Austrian writer-director Andreas Gruber puts us in the middle of the Berger family’s conflict immediately, a device that works because we witness most of the events through the eyes of the young daughter, Johanna (Nike Seitz), who most likely also finds this new drama also hard to understand.

Close to the beginning of Hannah’s Sleeping Dogs, set in “North Austria, 1967”, a street construction crew finds a bomb beneath pavement. When the bomb squad and police arrive, they call for the families nearby – one of which is the Bergers – to step outside of their houses. I don’t know if this was common practice in Austria, however it serves as the right kind of metaphor for the family: No matter how long ago an action took place, its consequence could come at any time, and it could be very public.

Almost immediately after this, Johanna fumbles her way into jeopardy through seemingly harmless avenues – by visiting neighbours as she delivers papers, by walking in on her mother in the bathroom, by writing, recording, and sending away a song with her brother to a national competition. Johanna’s mother, Katharina (Franziska Weisz) wishes to keep the family under the radar, and yet she knows by staying where they are she puts her family at risk. Dangerous figures live in and around their building, and every day they draw closer. This, coupled with Johanna’s carelessness and lack of awareness about her family’s past mixes to create a low sense of dread that simmers throughout almost every scene, even if sometimes lines here or are there are a little on the nose about just that.
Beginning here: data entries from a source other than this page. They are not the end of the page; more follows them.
-- ==== Sys2Proof/Laws/State.lean ====
section
/-! SUPPORT. One lemma per field of the state and named update of it, by rfl: what an update leaves as it was, and what the plain
ones write. -/

namespace Sys2Proof.Machine

variable (s : State)

@[simp] theorem State.setReg_regs (r : RegDef) (i : Nat) (w : Word) : (s.setReg r i w).regs = tblPut (fun _ => r.resetAt i) s.regs (r.at i) w := (rfl)
@[simp] theorem State.setReg_mem (r : RegDef) (i : Nat) (w : Word) : (s.setReg r i w).mem = s.mem := (rfl)
@[simp] theorem State.setReg_span (r : RegDef) (i : Nat) (w : Word) : (s.setReg r i w).span = s.span := (rfl)
@[simp] theorem State.setReg_pwr (r : RegDef) (i : Nat) (w : Word) : (s.setReg r i w).pwr = s.pwr := (rfl)
@[simp] theorem State.setReg_sup (r : RegDef) (i : Nat) (w : Word) : (s.setReg r i w).sup = s.sup := (rfl)
@[simp] theorem State.setReg_yard (r : RegDef) (i : Nat) (w : Word) : (s.setReg r i w).yard = s.yard := (rfl)
@[simp] theorem State.setReg_log (r : RegDef) (i : Nat) (w : Word) : (s.setReg r i w).log = s.log := (rfl)
@[simp] theorem State.setReg_pen (r : RegDef) (i : Nat) (w : Word) : (s.setReg r i w).pen = s.pen := (rfl)
@[simp] theorem State.setReg_boot (r : RegDef) (i : Nat) (w : Word) : (s.setReg r i w).boot = s.boot := (rfl)
@[simp] theorem State.setReg_disp (r : RegDef) (i : Nat) (w : Word) : (s.setReg r i w).disp = s.disp := (rfl)
@[simp] theorem State.setReg_head (r : RegDef) (i : Nat) (w : Word) : (s.setReg r i w).head = s.head := (rfl)
@[simp] theorem State.setReg_cim (r : RegDef) (i : Nat) (w : Word) : (s.setReg r i w).cim = s.cim := (rfl)
@[simp] theorem State.setReg_fab (r : RegDef) (i : Nat) (w : Word) : (s.setReg r i w).fab = s.fab := (rfl)
@[simp] theorem State.setReg_host (r : RegDef) (i : Nat) (w : Word) : (s.setReg r i w).host = s.host := (rfl)
@[simp] theorem State.setReg_link (r : RegDef) (i : Nat) (w : Word) : (s.setReg r i w).link = s.link := (rfl)
@[simp] theorem State.setReg_jtag (r : RegDef) (i : Nat) (w : Word) : (s.setReg r i w).jtag = s.jtag := (rfl)
@[simp] theorem State.setReg_ear (r : RegDef) (i : Nat) (w : Word) : (s.setReg r i w).ear = s.ear := (rfl)
@[simp] theorem State.setReg_barn (r : RegDef) (i : Nat) (w : Word) : (s.setReg r i w).barn = s.barn := (rfl)
@[simp] theorem State.setReg_keys (r : RegDef) (i : Nat) (w : Word) : (s.setReg r i w).keys = s.keys := (rfl)
@[simp] theorem State.setReg_gate (r : RegDef) (i : Nat) (w : Word) : (s.setReg r i w).gate = s.gate := (rfl)
@[simp] theorem State.setReg_cal (r : RegDef) (i : Nat) (w : Word) : (s.setReg r i w).cal = s.cal := (rfl)
@[simp] theorem State.setReg_therm (r : RegDef) (i : Nat) (w : Word) : (s.setReg r i w).therm = s.therm := (rfl)
@[simp] theorem State.setReg_resp (r : RegDef) (i : Nat) (w : Word) : (s.setReg r i w).resp = s.resp := (rfl)
@[simp] theorem State.setReg_free (r : RegDef) (i : Nat) (w : Word) : (s.setReg r i w).free = s.free := (rfl)
@[simp] theorem State.setReg_pending (r : RegDef) (i : Nat) (w : Word) : (s.setReg r i w).pending = s.pending := (rfl)

@[simp] theorem State.setAt_mem (f : Fld) (i v : Nat) : (s.setAt f i v).mem = s.mem := (rfl)
@[simp] theorem State.setAt_span (f : Fld) (i v : Nat) : (s.setAt f i v).span = s.span := (rfl)
@[simp] theorem State.setAt_pwr (f : Fld) (i v : Nat) : (s.setAt f i v).pwr = s.pwr := (rfl)
@[simp] theorem State.setAt_sup (f : Fld) (i v : Nat) : (s.setAt f i v).sup = s.sup := (rfl)
@[simp] theorem State.setAt_yard (f : Fld) (i v : Nat) : (s.setAt f i v).yard = s.yard := (rfl)
@[simp] theorem State.setAt_log (f : Fld) (i v : Nat) : (s.setAt f i v).log = s.log := (rfl)
@[simp] theorem State.setAt_pen (f : Fld) (i v : Nat) : (s.setAt f i v).pen = s.pen := (rfl)
@[simp] theorem State.setAt_boot (f : Fld) (i v : Nat) : (s.setAt f i v).boot = s.boot := (rfl)
@[simp] theorem State.setAt_disp (f : Fld) (i v : Nat) : (s.setAt f i v).disp = s.disp := (rfl)
@[simp] theorem State.setAt_head (f : Fld) (i v : Nat) : (s.setAt f i v).head = s.head := (rfl)
@[simp] theorem State.setAt_cim (f : Fld) (i v : Nat) : (s.setAt f i v).cim = s.cim := (rfl)
@[simp] theorem State.setAt_fab (f : Fld) (i v : Nat) : (s.setAt f i v).fab = s.fab := (rfl)
@[simp] theorem State.setAt_host (f : Fld) (i v : Nat) : (s.setAt f i v).host = s.host := (rfl)
@[simp] theorem State.setAt_link (f : Fld) (i v : Nat) : (s.setAt f i v).link = s.link := (rfl)
@[simp] theorem State.setAt_jtag (f : Fld) (i v : Nat) : (s.setAt f i v).jtag = s.jtag := (rfl)
@[simp] theorem State.setAt_ear (f : Fld) (i v : Nat) : (s.setAt f i v).ear = s.ear := (rfl)
@[simp] theorem State.setAt_barn (f : Fld) (i v : Nat) : (s.setAt f i v).barn = s.barn := (rfl)
@[simp] theorem State.setAt_keys (f : Fld) (i v : Nat) : (s.setAt f i v).keys = s.keys := (rfl)
@[simp] theorem State.setAt_gate (f : Fld) (i v : Nat) : (s.setAt f i v).gate = s.gate := (rfl)
@[simp] theorem State.setAt_cal (f : Fld) (i v : Nat) : (s.setAt f i v).cal = s.cal := (rfl)
@[simp] theorem State.setAt_therm (f : Fld) (i v : Nat) : (s.setAt f i v).therm = s.therm := (rfl)
@[simp] theorem State.setAt_resp (f : Fld) (i v : Nat) : (s.setAt f i v).resp = s.resp := (rfl)
@[simp] theorem State.setAt_free (f : Fld) (i v : Nat) : (s.setAt f i v).free = s.free := (rfl)
@[simp] theorem State.setAt_pending (f : Fld) (i v : Nat) : (s.setAt f i v).pending = s.pending := (rfl)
Now, considering how careful Katharina, Johanna’s father Franz (Rainer Egger), and the Berger matriarch are about keeping the family history a secret, they do a poor job keeping track of their kids, and this puts Johanna’s safety to the test, a test they fail.
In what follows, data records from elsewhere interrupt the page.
@[simp] theorem State.showHeld_pending (s : State) (p : Nat) : (State.showHeld s p).pending = s.pending := by
  unfold State.showHeld; simp

@[simp] theorem State.setHeld_pending (s : State) (p : Nat) (l : List TxFrame) : (State.setHeld s p l).pending =
    s.pending := by
  unfold State.setHeld; simp

@[simp] theorem State.enqueue_pending (s : State) (p : Nat) (f : TxFrame) : (State.enqueue s p f).pending = s.pending
    := by
  unfold State.enqueue; simp

@[simp] theorem State.countFrame_pending (s : State) : s.countFrame.pending = s.pending := by
  unfold State.countFrame; simp

@[simp] theorem State.sendTo_pending (s : State) (type : Nat) (taint : Nat) (channel : Nat) (dst : Nat) (payload :
    List Byte) : (State.sendTo s type taint channel dst payload).pending = s.pending := by
  unfold State.sendTo; simp

@[simp] theorem State.broadcast_pending (s : State) (type : Nat) (payload : List Byte) : (State.broadcast s type
    payload).pending = s.pending := by
  unfold State.broadcast; simp

@[simp] theorem State.moveFrames_pending (s : State) (p : Nat) : (State.moveFrames s p).pending = s.pending := by
  unfold State.moveFrames; simp

@[simp] theorem State.portDown_pending (s : State) (p : Nat) : (State.portDown s p).pending = s.pending := by
  unfold State.portDown; simp

@[simp] theorem State.linkKeyless_pending (s : State) : s.linkKeyless.pending = s.pending := by
  unfold State.linkKeyless; simp

@[simp] theorem State.linkDrop_pending (s : State) : s.linkDrop.pending = s.pending := by
  unfold State.linkDrop; simp

@[simp] theorem State.linkUp_pending (s : State) : s.linkUp.pending = s.pending := by
  unfold State.linkUp; simp

@[simp] theorem State.armChannel_pending (s : State) (c : Nat) : (State.armChannel s c).pending = s.pending := by
  unfold State.armChannel; simp

@[simp] theorem State.linkVote_pending (s : State) (d : Nat) (v : Nat) : (State.linkVote s d v).pending = s.pending
    := by
  unfold State.linkVote; simp

@[simp] theorem State.linkReach_pending (s : State) (d : Nat) (f : State → State) (g : State → State) (h_f : ∀ x0, (f
    x0).pending = x0.pending) (h_g : ∀ x0, (g x0).pending = x0.pending) : (State.linkReach s d f g).pending =
    s.pending := by
  unfold State.linkReach; simp [*]

@[simp] theorem State.endChannel_pending (s : State) (c : Nat) (last : Nat) : (State.endChannel s c last).pending =
    s.pending := by
  unfold State.endChannel; simp

@[simp] theorem State.refuseChannel_pending (s : State) (c : Nat) (cause : Nat) : (State.refuseChannel s c
    cause).pending = s.pending := by
  unfold State.refuseChannel; simp

@[simp] theorem State.sendPlots_pending (s : State) (c n j : Nat) : (s.sendPlots c n j).pending = s.pending := by
  induction n generalizing s j with
  | zero => simp [State.sendPlots]
  | succ n ih =>
    unfold State.sendPlots
    (try dsimp only); split <;> simp [ih]

@[simp] theorem State.frameAcked_pending (s : State) (f : TxFrame) : (State.frameAcked s f).pending = s.pending := by
  unfold State.frameAcked; simp

@[simp] theorem State.resend_pending (s : State) (p : Nat) (n : Nat) : (State.resend s p n).pending = s.pending := by
  unfold State.resend; simp

@[simp] theorem State.forward_pending (s : State) (p : Nat) (type : Nat) (f : LinkFrame) : (State.forward s p type
    f).pending = s.pending := by
  unfold State.forward; simp

@[simp] theorem State.receive_pending (s : State) (p : Nat) (type : Nat) (f : LinkFrame) (act : State → State) (h_act
    : ∀ x0, (act x0).pending = x0.pending) : (State.receive s p type f act).pending = s.pending := by
  unfold State.receive; simp [*]

@[simp] theorem State.importReject_pending (s : State) (f : LinkFrame) (cause : Nat) : (State.importReject s f
    cause).pending = s.pending := by
  unfold State.importReject; simp

@[simp] theorem State.importData_pending (s : State) (plot : Nat) (f : LinkFrame) : (State.importData s plot
    f).pending = s.pending := by
  unfold State.importData; simp

@[simp] theorem State.sendHeartbeat_pending (s : State) : s.sendHeartbeat.pending = s.pending := by
  unfold State.sendHeartbeat; simp

@[simp] theorem State.takeJob_pending (s : State) (j : JobCfg) (f : State → Nat → State) (h_f : ∀ x0 x1, (f x0
    x1).pending = x0.pending) : (State.takeJob s j f).pending = s.pending := by
  unfold State.takeJob; simp [*]

@[simp] theorem State.takeOver_pending (s : State) (j : JobCfg) : (State.takeOver s j).pending = s.pending := by
  unfold State.takeOver; simp

@[simp] theorem State.jobRings_pending (s : State) (j : JobCfg) (has : Bool) : (State.jobRings s j has).pending =
    s.pending := by
  unfold State.jobRings; simp

@[simp] theorem State.loseJob_pending (s : State) (j : JobCfg) (live : Bool) (has : Bool) : (State.loseJob s j live
    has).pending = s.pending := by
  unfold State.loseJob; simp

@[simp] theorem State.gainJob_pending (s : State) (new : Nat) (has : Bool) (prev : Option Nat) (j : JobCfg) :
    (State.gainJob s new has prev j).pending = s.pending := by
  unfold State.gainJob; simp

@[simp] theorem State.reown_pending (s : State) (new : Nat) (has : Bool) (prev : Option Nat) (j : JobCfg) :
    (State.reown s new has prev j).pending = s.pending := by
  unfold State.reown; simp

@[simp] theorem State.applyLive_pending (s : State) (before : Nat) (new : Nat) : (State.applyLive s before
    new).pending = s.pending := by
  unfold State.applyLive; simp

@[simp] theorem State.announce_pending (s : State) (new : Nat) : (State.announce s new).pending = s.pending := by
  unfold State.announce; simp

@[simp] theorem State.takeIn_pending (s : State) (chip : Nat) (digest : Nat) (joining : Bool) : (State.takeIn s chip
    digest joining).pending = s.pending := by
  unfold State.takeIn; simp

@[simp] theorem State.released_pending (s : State) (j : JobCfg) : (State.released s j).pending = s.pending := by
  unfold State.released; simp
An old drunk who lives in the complex grabs Johanna when she’s alone and takes her to his apartment, where he says he knows all her grandmother’s secrets and wonders, “Will you be the sacrifice for your family?” It’s enough to make you sick, and what’s worse is, as he smells her and touches her, it’s clear she doesn’t understand both the gravity of whatever her grandmother’s done, and what might be about to happen.
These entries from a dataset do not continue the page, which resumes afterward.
-- ==== Sys2Proof/Laws/Wf.lean ====
section
/-! SUPPORT. What every operation of the machine does to the memories: most leave them as they are (the lemmas on `mem`); every other
keeps their canonical form (the lemmas on `Memory.wf`). -/

namespace Sys2Proof.Machine

@[simp] theorem each_mem {α : Type} (s : State) (l : List α) (f : State → α → State) (h : ∀ x a, (f x a).mem = x.mem) :
    (s.each l f).mem = s.mem := by
  unfold State.each
  induction l generalizing s with
  | nil => rfl
  | cons a l ih => rw [List.foldl_cons, ih, h]
@[simp] theorem when_mem (s : State) (c : Bool) (f : State → State) (h : ∀ x, (f x).mem = x.mem) :
    (s.when c f).mem = s.mem := by
  unfold State.when; split
  · exact h s
  · rfl
@[simp] theorem ite_mem (c : Prop) [Decidable c] (a b : State) : (if c then a else b).mem = if c then a.mem else b.mem :=
  apply_ite _ _ _ _
@[simp] theorem withReg_mem (q : Option (RegDef × Nat)) (d : State) (f : RegDef → Nat → State)
    (h : ∀ r i, (f r i).mem = d.mem) : (withReg q d f).mem = d.mem := by
  unfold withReg
  match q with
  | none => rfl
  | some (r, i) => exact h r i
theorem withReg_fst_mem {β : Type} (q : Option (RegDef × Nat)) (d : State × β) (f : RegDef → Nat → State × β)
    (h : ∀ r i, (f r i).1.mem = d.1.mem) : (withReg q d f).1.mem = d.1.mem := by
  unfold withReg
  match q with
  | none => rfl
  | some (r, i) => exact h r i
@[simp] theorem foldl_mem {α : Type} (s : State) (l : List α) (f : State → α → State) (h : ∀ x a, (f x a).mem = x.mem) :
    (l.foldl f s).mem = s.mem := each_mem s l f h
theorem each_wf {α : Type} (s : State) (l : List α) (f : State → α → State)
    (h : ∀ x a, Memory.wf x.mem = true → Memory.wf (f x a).mem = true) (hs : Memory.wf s.mem = true) :
    Memory.wf (s.each l f).mem = true := by
  unfold State.each
  induction l generalizing s with
  | nil => exact hs
  | cons a l ih => exact ih _ (h _ _ hs)
theorem foldl_wf {α : Type} (s : State) (l : List α) (f : State → α → State)
    (h : ∀ x a, Memory.wf x.mem = true → Memory.wf (f x a).mem = true) (hs : Memory.wf s.mem = true) :
    Memory.wf (l.foldl f s).mem = true := each_wf s l f h hs
theorem when_wf (s : State) (c : Bool) (f : State → State) (h : ∀ x, Memory.wf x.mem = true → Memory.wf (f x).mem = true)
    (hs : Memory.wf s.mem = true) : Memory.wf (s.when c f).mem = true := by
  unfold State.when; split
  · exact h s hs
  · exact hs
theorem ite_wf (c : Prop) [Decidable c] (a b : State) (ha : Memory.wf a.mem = true) (hb : Memory.wf b.mem = true) :
    Memory.wf (if c then a.mem else b.mem) = true := by split <;> assumption
theorem withReg_wf (q : Option (RegDef × Nat)) (d : State) (f : RegDef → Nat → State)
    (h : ∀ r i, Memory.wf (f r i).mem = true) (hd : Memory.wf d.mem = true) : Memory.wf (withReg q d f).mem = true := by
  unfold withReg
  match q with
  | none => exact hd
  | some (r, i) => exact h r i

/-! Ops -/

theorem State.setReg_wf (s : State) (r : RegDef) (i : Nat) (w : Word) (hw : Memory.wf s.mem = true) : Memory.wf
    (State.setReg s r i w).mem = true := by
  unfold State.setReg
  repeat' first
      | with_reducible assumption
      | intro _
      | split
      | (simp only [])
      | (simp; done)
      | (simp [*])

theorem State.setAt_wf (s : State) (f : Fld) (i : Nat) (v : Nat) (hw : Memory.wf s.mem = true) : Memory.wf
    (State.setAt s f i v).mem = true := by
  unfold State.setAt
  repeat' first
      | with_reducible assumption
      | intro _
      | with_reducible apply State.setReg_wf
      | split
      | (simp only [])
      | (simp; done)
      | (simp [*])

theorem State.set_wf (s : State) (f : Fld) (v : Nat) (hw : Memory.wf s.mem = true) : Memory.wf (State.set s f v).mem
    = true := by
  unfold State.set
  repeat' first
      | with_reducible assumption
      | intro _
      | with_reducible apply State.setAt_wf
      | split
      | (simp only [])
      | (simp; done)
      | (simp [*])

theorem State.addAt_wf (s : State) (f : Fld) (i : Nat) (n : Nat) (hw : Memory.wf s.mem = true) : Memory.wf
    (State.addAt s f i n).mem = true := by
  unfold State.addAt
  repeat' first
      | with_reducible assumption
      | intro _
      | with_reducible apply State.setAt_wf
      | split
      | (simp only [])
      | (simp; done)
      | (simp [*])

theorem State.inc_wf (s : State) (f : Fld) (hw : Memory.wf s.mem = true) : Memory.wf (State.inc s f).mem = true := by
  unfold State.inc
  repeat' first
      | with_reducible assumption
      | intro _
      | with_reducible apply State.addAt_wf
      | split
      | (simp only [])
      | (simp; done)
      | (simp [*])

theorem State.incAt_wf (s : State) (f : Fld) (i : Nat) (hw : Memory.wf s.mem = true) : Memory.wf (State.incAt s f
    i).mem = true := by
  unfold State.incAt
  repeat' first
      | with_reducible assumption
      | intro _
      | with_reducible apply State.addAt_wf
      | split
      | (simp only [])
      | (simp; done)
      | (simp [*])

theorem State.setMaskBit_wf (s : State) (r : RegDef) (n : Nat) (b : Bool) (hw : Memory.wf s.mem = true) : Memory.wf
    (State.setMaskBit s r n b).mem = true := by
  unfold State.setMaskBit
  repeat' first
      | with_reducible assumption
      | intro _
      | with_reducible apply State.setReg_wf
      | split
      | (simp only [])
      | (simp; done)
      | (simp [*])

theorem State.draw_wf (s : State) (hw : Memory.wf s.mem = true) : Memory.wf s.draw.mem = true := by
  unfold State.draw
  repeat' first
      | with_reducible assumption
      | intro _
      | split
      | (simp only [])
      | (simp; done)
      | (simp [*])

theorem State.yardWrite_wf (s : State) (off : Nat) (bs : List Byte) (t : Nat) (hw : Memory.wf s.mem = true) :
    Memory.wf (State.yardWrite s off bs t).mem = true := by
  unfold State.yardWrite
  repeat' first
      | with_reducible assumption
      | intro _
      | with_reducible apply MemState.write_wf
      | split
      | (simp only [])
      | (simp; done)
      | (simp [*])

@[simp] theorem State.enter_mem (s : State) (code : Nat) (param : Word) : (State.enter s code param).mem = s.mem := by
  unfold State.enter; simp

@[simp] theorem State.raise_mem (s : State) (code : Nat) (param : Word) : (State.raise s code param).mem = s.mem := by
  unfold State.raise
  (try dsimp only); (repeat' split) <;> simp

@[simp] theorem State.ev_mem (s : State) (code : Nat) (p : Nat) : (State.ev s code p).mem = s.mem := by
  unfold State.ev; simp

@[simp] theorem State.ev2_mem (s : State) (code : Nat) (p : Nat) (q : Nat) : (State.ev2 s code p q).mem = s.mem := by
  unfold State.ev2; simp

@[simp] theorem State.releaseHeld_mem (s : State) (extra : List (Nat × Word)) : (State.releaseHeld s extra).mem =
    s.mem := by
  unfold State.releaseHeld; simp

theorem State.writeLog_wf (s : State) (hw : Memory.wf s.mem = true) : Memory.wf (State.writeLog s).mem = true := by
  unfold State.writeLog
  repeat' first
      | with_reducible assumption
      | intro _
      | with_reducible apply MemState.store_wf
      | with_reducible apply State.set_wf
      | with_reducible apply when_wf
      | split
      | (simp only [])
      | (simp; done)
      | (simp [*])

theorem State.drainLog_wf (s : State) (hw : Memory.wf s.mem = true) : Memory.wf (State.drainLog s).mem = true := by
  unfold State.drainLog
  repeat' first
      | with_reducible assumption
      | intro _
      | with_reducible apply State.writeLog_wf
      | with_reducible apply each_wf
      | split
      | (simp only [])
      | (simp; done)
      | (simp [*])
Where Gruber succeeds most is in the way he draws this fictional family. They aren’t merely sketches, and neither is the town in which they live and work. Even the characters on the periphery carry traits that make them feel like when they disappear from screen they escape to their own lives; he even pulls off the way Johanna reacts to both her trauma and to learning her family’s history; however, Gruber is not diligent enough in his acting direction, dialogue, or in his eye for production design and continuity. There are mistakes throughout that constantly undermine his attempt to make this redemption story a whole success.

In the end, Hannah’s Sleeping Dogs lives in a specific, unfulfilling limbo designated for stories that deserve better and films that don’t.